In situations where there is uncertainty about the type of adulteration that may have taken place, IR spectroscopy is the preferred method for rapid, onsite analysis of samples in other commonly adulterated foods like honey and orange juice. As IR spectroscopy requires little sample preparation, it is also an easy-to-implement method that is useful in providing a rapid pass/fail analysis of adulteration. This, along with the fact that it does not require significant training to be operated, means IR spectroscopy can be used for testing at any point during the supply chain.

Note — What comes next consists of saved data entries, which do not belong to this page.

-- ==== Sys2Proof/Machine/Ops.lean ====
section
/-! DEFINITION. The named operations over memory and registers, the advance every handler ends with, and
taking the one exception. -/
namespace Sys2Proof.Machine

/-! ### Bytes of a word (R11, R46) -/

/-- `w[15:8]`. -/
def highByte (w : Word) : Byte := w.extractLsb' 8 8

/-- `w[7:0]`. -/
def lowByte (w : Word) : Byte := w.extractLsb' 0 8

/-- `hi ++ lo`, `hi` in the more significant position. -/
def joinBytes (hi lo : Byte) : Word := hi ++ lo

/-! ### Memory (R24, R40, R44, R45) -/

/-- What a cell that no entry lists holds: `INIT_FILL` at its default (R172, D10; DESIGN CHOICE,
assumption 3). -/
def unwrittenByte : Byte := 0x00#8

/-- The byte at a cell (R44).  Reading changes nothing and cannot fail. -/
def Memory.read : Memory → Nat → Byte
  | [], _ => unwrittenByte
  | (k, v) :: rest, a => if k = a then v else Memory.read rest a

/-- The unconditional store (R45, R43), keeping the canonical form: addresses stay rising, and a cell
that gets `unwrittenByte` is no longer listed. -/
def Memory.write : Memory → Nat → Byte → Memory
  | [], a, v => if v = unwrittenByte then [] else [(a, v)]
  | (k, w) :: rest, a, v =>
    if a < k then
      if v = unwrittenByte then (k, w) :: rest else (a, v) :: (k, w) :: rest
    else if a = k then
      if v = unwrittenByte then rest else (a, v) :: rest
    else (k, w) :: Memory.write rest a v

/-- Canonical from address `lo` on: addresses strictly rising, inside the address space, no entry equal
to what an unlisted cell reads as. -/
def Memory.wfFrom : Nat → Memory → Bool
  | _, [] => true
  | lo, (k, v) :: rest =>
    decide (lo ≤ k) && decide (k < memBytes) && decide (v ≠ unwrittenByte) && Memory.wfFrom (k + 1) rest

/-- The canonical form of a memory: two memories of this form that hold the same bytes are equal. -/
def Memory.wf (m : Memory) : Bool := Memory.wfFrom 0 m

/-- `MemRead(addr, 1)` (R44): every 16-bit address is valid. -/
def State.read8 (s : State) (addr : Word) : Byte := Memory.read s.mem addr.toNat

/-- `MemWrite(addr, 1, v)` (R45): at every address, the cartridge region and the overlay too (R43). -/
def State.write8 (s : State) (addr : Word) (v : Byte) : State :=
  { s with mem := Memory.write s.mem addr.toNat v }

/-- `MemRead(addr, 2)`, the MMU's `read_word` (R46): little-endian, `addr + 1` wraps. No instruction uses
it. -/
def State.readWord (s : State) (addr : Word) : Word := joinBytes (s.read8 (addr + 1#16)) (s.read8 addr)

/-- `MemWrite(addr, 2, v)`, the MMU's `write_word` (R47): low byte first. No instruction uses it. -/
def State.writeWord (s : State) (addr v : Word) : State :=
  (s.write8 addr (lowByte v)).write8 (addr + 1#16) (highByte v)

/-! ### Registers (R10 to R13) -/

/-- `x[r]` for a half an operand code can name (R63); `F` has no code (R13). -/
def State.reg (s : State) : Reg8 → Byte
  | .b => s.b
  | .c => s.c
  | .d => s.d
  | .e => s.e
  | .h => s.h
  | .l => s.l
  | .a => s.a

/-- `x[r] <- v`: exactly those 8 bits change (R11). -/
def State.setReg (s : State) (r : Reg8) (v : Byte) : State :=
  match r with
  | .b => { s with b := v }
  | .c => { s with c := v }
  | .d => { s with d := v }
  | .e => { s with e := v }
  | .h => { s with h := v }
  | .l => { s with l := v }
  | .a => { s with a := v }

/-- The accessor `high()` of a pair (R11, R12). -/
def State.pairHigh (s : State) : Pair → Byte
  | .bc => s.b
  | .de => s.d
  | .hl => s.h
  | .af => s.a

/-- The accessor `low()` of a pair (R11, R12). -/
def State.pairLow (s : State) : Pair → Byte
  | .bc => s.c
  | .de => s.e
  | .hl => s.l
  | .af => s.f

/-- The accessor `combined()` of a pair: `high ++ low` (R11). -/
def State.pair (s : State) (p : Pair) : Word := joinBytes (s.pairHigh p) (s.pairLow p)

/-- A write to the high half of a pair (R11). -/
def State.setPairHigh (s : State) (p : Pair) (v : Byte) : State :=
  match p with
  | .bc => { s with b := v }
  | .de => { s with d := v }
  | .hl => { s with h := v }
  | .af => { s with a := v }

/-- A write to the low half of a pair (R11). -/
def State.setPairLow (s : State) (p : Pair) (v : Byte) : State :=
  match p with
  | .bc => { s with c := v }
  | .de => { s with e := v }
  | .hl => { s with l := v }
  | .af => { s with f := v }

/-- A 16-bit write to a pair writes both halves (R11). -/
def State.setPair (s : State) (p : Pair) (v : Word) : State :=
  (s.setPairHigh p (highByte v)).setPairLow p (lowByte v)

/-- `HL = x[H] ++ x[L]`, the address of every `(HL)` form (R66). -/
def State.hl (s : State) : Word := joinBytes s.h s.l

/-! ### The end of a handler (R84, R85, R87) -/

/-- `LEN_REG` (R2): a register form. -/
def lenReg : Word := 1#16

/-- `LEN_HL` (R2): a register-indirect-via-HL form. -/
def lenHL : Word := 1#16

/-- `LEN_IMM` (R2): an immediate form. -/
def lenImm : Word := 2#16

/-- `CYC_REG` (R2). -/
def cycReg : Word := 4#16

/-- `CYC_MEM` (R2). -/
def cycMem : Word := 8#16

/-- `pc <- (pc + len) mod 65536` and `cyc <- (cyc + cost) mod 65536` (R84, R85).  Length and cost are two
arguments: neither is derived from the other (R87). -/
def State.advance (s : State) (len cost : Word) : State :=
  { s with pc := s.pc + len, cycleCount := s.cycleCount + cost }

/-! ### Fetch (R81) -/

/-- The fetch writes the `opcode` latch before decoding (R23, R81). -/
def State.latchOpcode (s : State) (op : Byte) : State := { s with opcode := op }

/-- The bytes an instruction at `PC` can consist of, in order: the opcode at `PC` and the byte at
`(PC + 1) mod 65536` (R60, R65).  The decoder uses the second one for the 2-byte forms only; since reads
have no effect (R44), reading it here is the handler's own read of R83 (DEDUCED, assumption 8). -/
def State.fetchBytes (s : State) : List Byte := [s.read8 s.pc, s.read8 (s.pc + 1#16)]

/-! ### Taking the exception (R152) -/

/-- `raise UndefinedOpcode(opc, pc0)`: the fault latch is set and nothing else changes.  There is no
vector, no saved register and no mode.  There is no return from it either (R153): no operation clears the
latch, only reset builds a state without it. -/
def State.raiseUndefinedOpcode (s : State) (opc : Byte) (pc0 : Word) : State :=
  { s with fault := some ⟨opc, pc0⟩ }

end Sys2Proof.Machine
end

For example, herb and spice adulteration—such as replacing oregano with olive or myrtle leaves, the addition of dyes to chili powders, or adding peanut and almond material to ground cumin powder—is rapidly becoming more commonplace in the food industry and is a prime fit for IR spectroscopy. One issue with herb and spice samples, as with most food samples, is that they typically contain many sources of natural variation and are therefore difficult to analyze. Near-IR (NIR) spectroscopy can overcome this issue, enabling deeper penetration into samples in comparison to mid-IR or far-IR. NIR can therefore produce stronger spectra, making it easier to detect adulterants in these complex samples.
By combining this instrumentation with advanced analysis technology, it is possible to compare the spectra of a specific food sample with a database of known “pure” samples. These algorithms and chemometric techniques then enable users to classify complex samples, determine authenticity, and estimate the level of a certain adulterant without the need to run a further test.